Sprouts Farmers Market, Inc. is an American supermarket chain headquartered in Phoenix, Arizona, USA. The stores are full-service and emphasize organic foods including fresh produce, bulk foods, vitamins and supplements, packaged groceries, meat and seafood, deli, baked goods, dairy products, frozen foods, natural body care and household items. The chain was created to respond to consumers’ growing demand in health and wellness. Sprouts employs more than 24,000 individuals and operates more than 240 stores in 15 states from coast to coast, primarily in the southern tier of states. Sprouts is traded on the NASDAQ as SFM.

Sprouts Farmers Market aims to sell products that are minimally processed and free of hydrogenated fats as well as artificial flavors, colors, sweeteners, and preservatives. The company sells many USDA-certified organic foods and products that aim to be environmentally friendly and ecologically responsible.

In addition to organic beef products, Sprouts offers grass-fed beef products. Most grass-fed cattle are leaner than feedlot beef, lacking marbling, which lowers the fat content and caloric level of the meat. Meat from grass-fed cattle also has higher levels of conjugated linoleic acid (CLA) and the omega-3 fatty acids ALA, EPA, and DHA. Meat and dairy products from grass-fed animals can produce 300-500% more conjugated linoleic acid (CLA) than those of cattle fed the usual diet of 50% hay and silage, and 50% grain.
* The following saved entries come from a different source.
-- ==== Sys2Proof/Tests/Slice0.lean ====
section
/-! SUPPORT. Tests with values taken from the spec (95_test_vectors.md and the examples of the rules), the smoke test of
WellFormed, and for every statement with hypotheses a state and operands that meet them (witness_<statement>). -/

namespace Sys2Proof.Machine

/-! ## Helpers -/

/-- The next state of an outcome, if there is one. -/
def nextOf : Host.Outcome State Fault Refusal → Option State
  | .next s => some s
  | .fault _ => none
  | .refused _ => none

/-- A machine with a given block and nothing pending. -/
def withBlock (b : Block) : State := { State.reset with block := b }

/-- What a test looks at in the next block. -/
def look {α : Type} (f : Block → α) (o : Host.Outcome State Fault Refusal) : Option α :=
  (nextOf o).map fun s => f s.block

/-- The values returned by the reads of an outcome. -/
def readsOf (o : Host.Outcome State Fault Refusal) : Option (List Word) := (nextOf o).map State.reads

/-- After START in mode m. -/
def started (m : Mode) : Block := Block.reset.start m

/-- After START.GEN and the bytes "IE" (95 section 2.1: ACC after step 1). -/
def afterIE : Block :=
  { started .gen with tagcnt := 2, tagb := ⟨0x49, 0x45, 0, 0⟩, acc := 0x992BAC53 }

/-- After START and the tag "IEND" (95 section 2.1: ACC after step 3). -/
def afterIEND (m : Mode) : Block :=
  { started m with state := .data, tagcnt := 4, tagb := ⟨0x49, 0x45, 0x4E, 0x44⟩, acc := 0x51BD9F7D }

/-- The end state of program P1 (95 section 3). -/
def endOfP1 : Block := { afterIEND .gen with state := .done, result := .ok }

/-- The start state S_ovf (95 section 2.4). -/
def sOvf : Block := { afterIEND .chk with count := 0xFFFFFFFE, acc := 0x12345678 }

/-- The state after O1 (95 section 2.4). -/
def sFull : Block := { sOvf with count := 0xFFFFFFFF, acc := 0x29CBFDCE, ovf := true }

/-- A block in state st of a mode whose tag is t, complete, as 95 section 2.2 leaves it. -/
def doneWith (t : Tag) (r : Result) : Block :=
  { started .gen with state := .done, tagcnt := 4, tagb := t, result := r }

/-! ## WellFormed smoke: one ill-formed term for each check -/

theorem test_wellFormed_cmdRsv_refuses_finish_value : (Instr.cmdRsv 3).wellFormed = false := by decide
theorem test_wellFormed_wrRsv_refuses_tag_slot : (Instr.wrRsv 7 0).wellFormed = false := by decide
theorem test_wellFormed_rdRsv_refuses_cmd_slot : (Instr.rdRsv 0).wellFormed = false := by decide

/-! ## Decode: keys written out from R91 and R94 (WE, PAD, WADDR, WDATA) -/

theorem test_decode_nop : decode 0b1000000000000000000000000000000000000000 = .ok .nop := by rfl
theorem test_decode_startGen : decode 0b1000000000000000000000000000000000000001 = .ok .startGen := by rfl
theorem test_decode_startChk : decode 0b1000000000000000000000000000000000000010 = .ok .startChk := by rfl
theorem test_decode_finish : decode 0b1000000000000000000000000000000000000011 = .ok .finish := by rfl
theorem test_decode_abort : decode 0b1000000000000000000000000000000000000100 = .ok .abort := by rfl
theorem test_decode_cmdRsv : decode 0b1000000000000000000000000000000100000001 = .ok (.cmdRsv 0x101) := by rfl
theorem test_decode_wrStatus : decode 0b1000000111111111111111111111111111111111 = .ok (.wrStatus 0xFFFFFFFF) := by rfl
theorem test_decode_feedb : decode 0b1000001000000000000000000001001000110100 = .ok (.feedb 0x34) := by rfl
theorem test_decode_feedw : decode 0b1000001101001001010001010100111001000100 = .ok (.feedw 0x49454E44) := by rfl
theorem test_decode_setrx : decode 0b1000010010101011110100011101100001001110 = .ok (.setrx 0xABD1D84E) := by rfl
theorem test_decode_wrCrcOut : decode 0b1000010100000000000000000000000000000001 = .ok (.wrCrcOut 1) := by rfl
theorem test_decode_wrCount : decode 0b1000011000000000000000000000000000001001 = .ok (.wrCount 9) := by rfl
theorem test_decode_wrTag : decode 0b1000011101010010011101010101001101110100 = .ok (.wrTag 0x52755374) := by rfl
theorem test_decode_wrRsv : decode 0b1000100111111111111111111111111111111111 = .ok (.wrRsv 9 0xFFFFFFFF) := by rfl
theorem test_decode_rdCmd : decode 0b0000000000000000000000000000000000000000 = .ok .rdCmd := by rfl
theorem test_decode_rdStatus : decode 0b0000000100000000000000000000000000000000 = .ok .rdStatus := by rfl
theorem test_decode_rdDinB : decode 0b0000001000000000000000000000000000000000 = .ok .rdDinB := by rfl
theorem test_decode_rdDinW : decode 0b0000001100000000000000000000000000000000 = .ok .rdDinW := by rfl
theorem test_decode_rdCrcRx : decode 0b0000010000000000000000000000000000000000 = .ok .rdCrcRx := by rfl
theorem test_decode_rdCrcOut : decode 0b0000010100000000000000000000000000000000 = .ok .rdCrcOut := by rfl
theorem test_decode_rdCount : decode 0b0000011000000000000000000000000000000000 = .ok .rdCount := by rfl
theorem test_decode_rdTag : decode 0b0000011111111111111111111111111111111111 = .ok .rdTag := by rfl
theorem test_decode_rdRsv : decode 0b0000111100000000000000000000000000000000 = .ok (.rdRsv 15) := by rfl
theorem test_decode_refuses_each_pad_bit :
    decode 0x9000000001 = .error .padNonZero ∧ decode 0xA000000001 = .error .padNonZero ∧
    decode 0xC000000001 = .error .padNonZero ∧ decode 0x7500000000 = .error .padNonZero := by
  refine ⟨?_, ?_, ?_, ?_⟩ <;> rfl

/-- Keys of program P3 (95 section 3) are the canonical keys of its transactions. -/
theorem test_encode_P3_keys :
    encode .startChk = 0x8000000002 ∧ encode (.setrx 0xAAD1D84E) = 0x84AAD1D84E ∧
    encode (.feedw 0x52755374) = 0x8352755374 ∧ encode (.feedb 0x21) = 0x8200000021 ∧
    encode .rdCrcOut = 0x0500000000 ∧ encode .abort = 0x8000000004 ∧ encode (.cmdRsv 9) = 0x8000000009 := by
  decide

theorem test_decodeTableWord :
    decodeTableWord 40 0x8352755374 = some (.feedw 0x52755374) ∧ decodeTableWord 40 0x9000000000 = none := by
  decide

/-! ## CRC: 95 sections 1 and 2.1 -/

theorem test_crc_check_value : crc32 [0x31, 0x32, 0x33, 0x34, 0x35, 0x36, 0x37, 0x38, 0x39] = 0xCBF43926 := by
  decide +kernel

/-- W1: the source's own example, 2882656334 (C1: 42 data bytes). -/
theorem test_crc_source_example :
    crc32 [0x52, 0x75, 0x53, 0x74, 0x54, 0x68, 0x69, 0x73, 0x20, 0x69, 0x73, 0x20, 0x77, 0x68, 0x65, 0x72, 0x65, 0x20,
      0x79, 0x6F, 0x75, 0x72, 0x20, 0x73, 0x65, 0x63, 0x72, 0x65, 0x74, 0x20, 0x6D, 0x65, 0x73, 0x73, 0x61, 0x67, 0x65,
      0x20, 0x77, 0x69, 0x6C, 0x6C, 0x20, 0x62, 0x65, 0x21] = 2882656334 := by decide +kernel

/-- Rows of the table T[i] (R18, 95 section 2.1): the first, the one with POLY_R, and the last. -/
theorem test_crc_table_rows :
    (List.range 8).map (fun i => crcTable (BitVec.ofNat 8 i)) =
      [0x00000000, 0x77073096, 0xEE0E612C, 0x990951BA, 0x076DC419, 0x706AF48F, 0xE963A535, 0x9E6495A3] ∧
    (List.range 8).map (fun i => crcTable (BitVec.ofNat 8 (128 + i))) =
      [0xEDB88320, 0x9ABFB3B6, 0x03B6E20C, 0x74B1D29A, 0xEAD54739, 0x9DD277AF, 0x04DB2615, 0x73DC1683] ∧
    (List.range 8).map (fun i => crcTable (BitVec.ofNat 8 (248 + i))) =
      [0xB3667A2E, 0xC4614AB8, 0x5D681B02, 0x2A6F2B94, 0xB40BBE37, 0xC30C8EA1, 0x5A05DF1B, 0x2D02EF8D] := by decide

/-! ## STATUS: 95 sections 1 (W3) and 2.2 -/

theorem test_status_of_tags :
    (doneWith ⟨0x52, 0x75, 0x53, 0x74⟩ .ok).status = 0x003B0223 ∧
    (doneWith ⟨0x72, 0x75, 0x53, 0x74⟩ .ok).status = 0x00390223 ∧
    (doneWith ⟨0x52, 0x55, 0x53, 0x74⟩ .ok).status = 0x003F0223 ∧
    (doneWith ⟨0x52, 0x75, 0x73, 0x74⟩ .ok).status = 0x00130223 ∧
    (doneWith ⟨0x52, 0x75, 0x53, 0x54⟩ .ok).status = 0x002B0223 ∧
    (doneWith ⟨0x52, 0x75, 0x31, 0x74⟩ .badTag).status = 0x00120823 ∧
    (doneWith ⟨0x40, 0x5B, 0x60, 0x7B⟩ .badTag).status = 0x00000823 ∧
    (doneWith ⟨0x41, 0x5B, 0x5A, 0x7A⟩ .badTag).status = 0x001A0823 ∧
    (doneWith ⟨0xC1, 0xC2, 0xD3, 0xE4⟩ .badTag).status = 0x00000823 := by decide

/-! ## One step of each instruction -/

/-- C1. -/
theorem test_nop : look Block.status (exec .nop State.reset) = some 0 := by decide

/-- C5: a restart discards everything. -/
theorem test_startGen_discards : look (fun b => (b.status, b.tagWord, b.crcOut)) (exec .startGen (withBlock sFull)) =
    some (0x00000001, 0, 0) := by decide

/-- C6: CRC_RX is kept. -/
theorem test_startChk_keeps_crcRx :
    look (fun b => (b.status, b.crcRx)) (exec .startChk (withBlock { Block.reset with crcRx := 0x12345678 })) =
      some (0x00000005, 0x12345678) := by decide

/-- C10. -/
theorem test_finish_empty_data : look (fun b => (b.status, b.crcOut)) (exec .finish (withBlock (afterIEND .gen))) =
    some (0x002F0223, 0xAE426082) := by decide

/-- O2: LEN_OVERFLOW takes precedence over CRC_MISMATCH. -/
theorem test_finish_overflow_first : look (fun b => (b.status, b.acc)) (exec .finish (withBlock sFull)) =
    some (0x002F0667, 0x29CBFDCE) := by decide

/-- C20. -/
theorem test_abort_keeps_crcRx :
    look (fun b => (b.status, b.crcRx, b.crcOut)) (exec .abort (withBlock { afterIE with crcRx := 0xCAFEF00D })) =
      some (0x00000000, 0xCAFEF00D, 0) := by decide

/-- C24. -/
theorem test_cmdRsv : look Block.status (exec (.cmdRsv 0x101) State.reset) = some 0x00000080 := by decide

/-- F3. -/
theorem test_feedb_first_tag_byte :
    look (fun b => (b.status, b.tagWord, b.acc, b.crcOut)) (exec (.feedb 0x52) (withBlock (started .gen))) =
      some (0x00000009, 0x52000000, 0xA89820AA, 0x5767DF55) := by decide

/-- F9: a feed in DONE sets SEQERR only. -/
theorem test_feedb_in_done :
    look (fun b => (b.status, b.count, b.crcOut)) (exec (.feedb 0) (withBlock endOfP1)) =
      some (0x002F0323, 0, 0xAE426082) := by decide

/-- F6: a word that spans tag and data. -/
theorem test_feedw_spans_tag_and_data :
    look (fun b => (b.status, b.tagWord, b.count, b.crcOut)) (exec (.feedw 0x4E445445) (withBlock afterIE)) =
      some (0x002F0022, 0x49454E44, 2, 0xDDBF0A63) := by decide +kernel

/-- O1: the maximum COUNT is reached inside the word. -/
theorem test_feedw_overflows_midway :
    look (fun b => (b.status, b.count, b.acc)) (exec (.feedw 0x01020304) (withBlock sOvf)) =
      some (0x002F0066, 0xFFFFFFFF, 0x29CBFDCE) := by decide

/-- C14: SETRX after FINISH does not change the verdict. -/
theorem test_setrx_after_finish :
    look (fun b => (b.status, b.crcRx))
      (exec (.setrx 0xAE426082) (withBlock { afterIEND .chk with state := .done, result := .crcMismatch })) =
      some (0x002F0A27, 0xAE426082) := by decide

/-- A13. -/
theorem test_rdCmd : readsOf (exec .rdCmd (withBlock endOfP1)) = some [0] := by decide
/-- P1 row 4. -/
theorem test_rdStatus : readsOf (exec .rdStatus (withBlock endOfP1)) = some [0x002F0223] := by decide
/-- A14. -/
theorem test_rdDinB : readsOf (exec .rdDinB (withBlock endOfP1)) = some [0] := by decide
/-- A15. -/
theorem test_rdDinW : readsOf (exec .rdDinW (withBlock endOfP1)) = some [0] := by decide
/-- A11. -/
theorem test_rdCrcRx :
    readsOf (exec .rdCrcRx (withBlock { Block.reset with crcRx := 0xABD1D84E })) = some [0xABD1D84E] := by decide
/-- P1 row 5. -/
theorem test_rdCrcOut : readsOf (exec .rdCrcOut (withBlock endOfP1)) = some [0xAE426082] := by decide
/-- O1: the COUNT of a full counter. -/
theorem test_rdCount : readsOf (exec .rdCount (withBlock sFull)) = some [0xFFFFFFFF] := by decide
/-- P1 row 7. -/
theorem test_rdTag : readsOf (exec .rdTag (withBlock endOfP1)) = some [0x49454E44] := by decide
/-- A10. -/
theorem test_rdRsv : readsOf (exec (.rdRsv 15) (withBlock endOfP1)) = some [0] := by decide
/-- A17: writing ones to STATUS clears no sticky flag. -/
theorem test_wrStatus :
    look Block.status (exec (.wrStatus 0x100) (withBlock { Block.reset with seqerr := true })) = some 0x100 := by decide
/-- A18: ACC cannot be preset. -/
theorem test_wrCrcOut : look Block.crcOut (exec (.wrCrcOut 0) (withBlock endOfP1)) = some 0xAE426082 := by decide
/-- A19. -/
theorem test_wrCount : look Block.count (exec (.wrCount 9) (withBlock endOfP1)) = some 0 := by decide
/-- A20. -/
theorem test_wrTag : look Block.tagWord (exec (.wrTag 0x52755374) (withBlock endOfP1)) = some 0x49454E44 := by decide
/-- A22. -/
theorem test_wrRsv : look Block.status (exec (.wrRsv 12 1) State.reset) = some 0 := by decide

/-! ## Steps and scripts -/

/-- P5: Reset() clears CRC_RX too. -/
theorem test_step_reset :
    look (fun b => (b.status, b.crcRx, b.crcOut))
      (step { withBlock { afterIEND .gen with crcRx := 0x11111111 } with script := [.reset] }) = some (0, 0, 0) := by
  decide

theorem test_step_runs_placed_word :
    look Block.status (step (State.reset.withFetchWord 40 0x8000000002)) = some 0x00000005 := by decide

/-- W1: the wire form of the IEND chunk of P1. -/
theorem test_wire_IEND :
    endOfP1.wireChunk [] = [0, 0, 0, 0, 0x49, 0x45, 0x4E, 0x44, 0xAE, 0x42, 0x60, 0x82] := by decide +kernel

/-- P2's FEED expansion ends with single bytes (R98). -/
theorem test_pseudoFeed_remainder :
    pseudoFeed [0x6C, 0x6C, 0x20, 0x62, 0x65, 0x21] = [.feedw 0x6C6C2062, .feedb 0x65, .feedb 0x21] := by decide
Also available, you can find fermented milk products, also known as cultured dairy foods, cultured dairy products, or cultured milk products, are dairy foods that have been fermented with lactic acid bacteria such as Lactobacillus, , and . Examples include cultured kefir, yogurt, buttermilk, sour cream, butter, cottage cheese, kumis, and villi. Cultured products contain high levels of probiotics. Probiotics are microorganisms that are believed to provide health benefits when consumed. The term probiotic is currently used to name ingested microorganisms associated with benefits for humans and animals. Probiotics are considered to be generally safe, but they may cause bacteria-host interactions and unwanted side effects in certain cases. The fermentation process increases the shelf-life of the product, while enhancing the taste and improving the digestibility of milk. There is evidence that fermented milk products have been produced since around 10,000 BC.